GIVEN ENTRIES =

-----

-- ==== Sys2Proof/Syntax.lean ====
section
/-! DEFINITION. The commands of the block: one constructor per row of the operation table.

The block takes its commands from outside: an instruction that a core (or the microsequencer) executes, an
access that a master issues, or an event at one of its units.
An operand is what the row leaves to the sender: the core, the register numbers and immediates of an
encoding, an address and a value, or what arrives from a pin, a link or an analogue block. -/
namespace Sys2Proof

/-- A core: 0 to 3 are the application cores, 4 is the lockstep pair of the Safety Island (R404). -/
abbrev CoreId := Fin 5

/-- An application core. -/
abbrev AppCore := Fin 4

/-- A general register number (R194). -/
abbrev GReg := Fin 32

/-- A floating-point register number (R195). -/
abbrev FReg := Fin 32

/-- A short-vector register number (R195). -/
abbrev QReg := Fin 16

/-- A vector context number. -/
abbrev CtxId := Fin 8

/-- A bus-matrix master port, M0 to M11 (R22). -/
abbrev Master := Fin 12

/-- An Idene Link packet: the four header words, the payload bytes, and the CRC that follows a payload (R351 to R353). -/
structure Packet where
  w0 : Word
  w1 : Word
  w2 : Word
  w3 : Word
  payload : List Byte
  crc : Word
  deriving DecidableEq, Repr

/-- What a HELLO says of the neighbour that sent it (R356). -/
structure Hello where
  uid : Dword
  id : BitVec 14
  valid : Bool
  port : BitVec 3
  role : BitVec 2
  locked : Bool
  deriving DecidableEq, Repr

/-- The port address of an MVB master frame as received, and whether its two copies disagree (R395). -/
structure MvbAddr where
  addr : BitVec 12
  disagree : Bool
  deriving DecidableEq, Repr

/-- A transmit buffer of a CAN FD controller, and whether its transmission ends well (R398, R401). -/
structure CanTx where
  buf : Fin 32
  ok : Bool
  deriving DecidableEq, Repr

/-- What the clock monitor counts in one window of 50 cycles of its own oscillator: the cycles of each monitored clock, and where a correction window of 1,024 REFCLK cycles ends
with it, the cycles of the monitor's own oscillator in that window (R416). -/
structure ClockWindow where
  refclk : Nat
  xclk : Nat
  vclk : Nat
  kclk : Nat
  sclk : Nat
  siosc : Option Nat
  deriving DecidableEq, Repr
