-- ==== Sys2Proof/Machine/RegTable.lean ====
section
/-! DEFINITION. The register tables of every control-space frame and of the SI register frame.

One record per register row group of the chapters' tables: its offset, how often it repeats, its value at
PRST_N release (R9) and which of its bits a write changes, by access code (R7).
Bits in no mask are RO, reserved (R8) or WO (WO bits read as zero and hold nothing).
Beside the records stand the physical addresses of the registers, named as the manual names them (R17). -/
namespace Sys2Proof.Machine

/-- What the tables say of one register, or of `cnt` equal registers `stride` bytes apart in one frame. -/
structure RegSpec where
  off : Nat
  stride : Nat
  cnt : Nat
  rst : Nat
  rw : Nat
  w1c : Nat
  w1s : Nat
  siw : Nat
  deriving DecidableEq, Repr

-----

ABOUT THIS EXERCISE = Could you output each line above exactly as it was given?

THE ANSWER =
-- ==== Sys2Proof/Syntax.lean ====
section
/-! DEFINITION. The commands of the block: one constructor per row of the operation table.

The block takes its commands from outside: an instruction that a core (or the microsequencer) executes, an
access that a master issues, or an event at one of its units.
An operand is what the row leaves to the sender: the core, the register numbers and immediates of an
encoding, an address and a value, or what arrives from a pin, a link or an analogue block. -/
namespace Sys2Proof

/-- A core: 0 to 3 are the application cores, 4 is the lockstep pair of the Safety Island (R404). -/
abbrev CoreId := Fin 5

/-- An application core. -/
abbrev AppCore := Fin 4

/-- A general register number (R194). -/
abbrev GReg := Fin 32

/-- A floating-point register number (R195). -/
abbrev FReg := Fin 32

/-- A short-vector register number (R195). -/
abbrev QReg := Fin 16

/-- A vector context number. -/
abbrev CtxId := Fin 8

/-- A bus-matrix master port, M0 to M11 (R22). -/
abbrev Master := Fin 12

/-- An Idene Link packet: the four header words, the payload bytes, and the CRC that follows a payload (R351 to R353). -/
structure Packet where
  w0 : Word
  w1 : Word
  w2 : Word
  w3 : Word
  payload : List Byte
  crc : Word
  deriving DecidableEq, Repr

/-- What a HELLO says of the neighbour that sent it (R356). -/
structure Hello where
  uid : Dword
  id : BitVec 14
  valid : Bool
  port : BitVec 3
  role : BitVec 2
  locked : Bool
  deriving DecidableEq, Repr

/-- The port address of an MVB master frame as received, and whether its two copies disagree (R395). -/
structure MvbAddr where
  addr : BitVec 12
  disagree : Bool
  deriving DecidableEq, Repr

/-- A transmit buffer of a CAN FD controller, and whether its transmission ends well (R398, R401). -/
structure CanTx where
  buf : Fin 32
  ok : Bool
  deriving DecidableEq, Repr

/-- What the clock monitor counts in one window of 50 cycles of its own oscillator: the cycles of each monitored clock, and where a correction window of 1,024 REFCLK cycles ends
with it, the cycles of the monitor's own oscillator in that window (R416). -/
structure ClockWindow where
  refclk : Nat
  xclk : Nat
  vclk : Nat
  kclk : Nat
  sclk : Nat
  siosc : Option Nat
  deriving DecidableEq, Repr
-- ==== Sys2Proof/Machine/RegTable.lean ====
section
/-! DEFINITION. The register tables of every control-space frame and of the SI register frame.

One record per register row group of the chapters' tables: its offset, how often it repeats, its value at
PRST_N release (R9) and which of its bits a write changes, by access code (R7).
Bits in no mask are RO, reserved (R8) or WO (WO bits read as zero and hold nothing).
Beside the records stand the physical addresses of the registers, named as the manual names them (R17). -/
namespace Sys2Proof.Machine

/-- What the tables say of one register, or of `cnt` equal registers `stride` bytes apart in one frame. -/
structure RegSpec where
  off : Nat
  stride : Nat
  cnt : Nat
  rst : Nat
  rw : Nat
  w1c : Nat
  w1s : Nat
  siw : Nat
  deriving DecidableEq, Repr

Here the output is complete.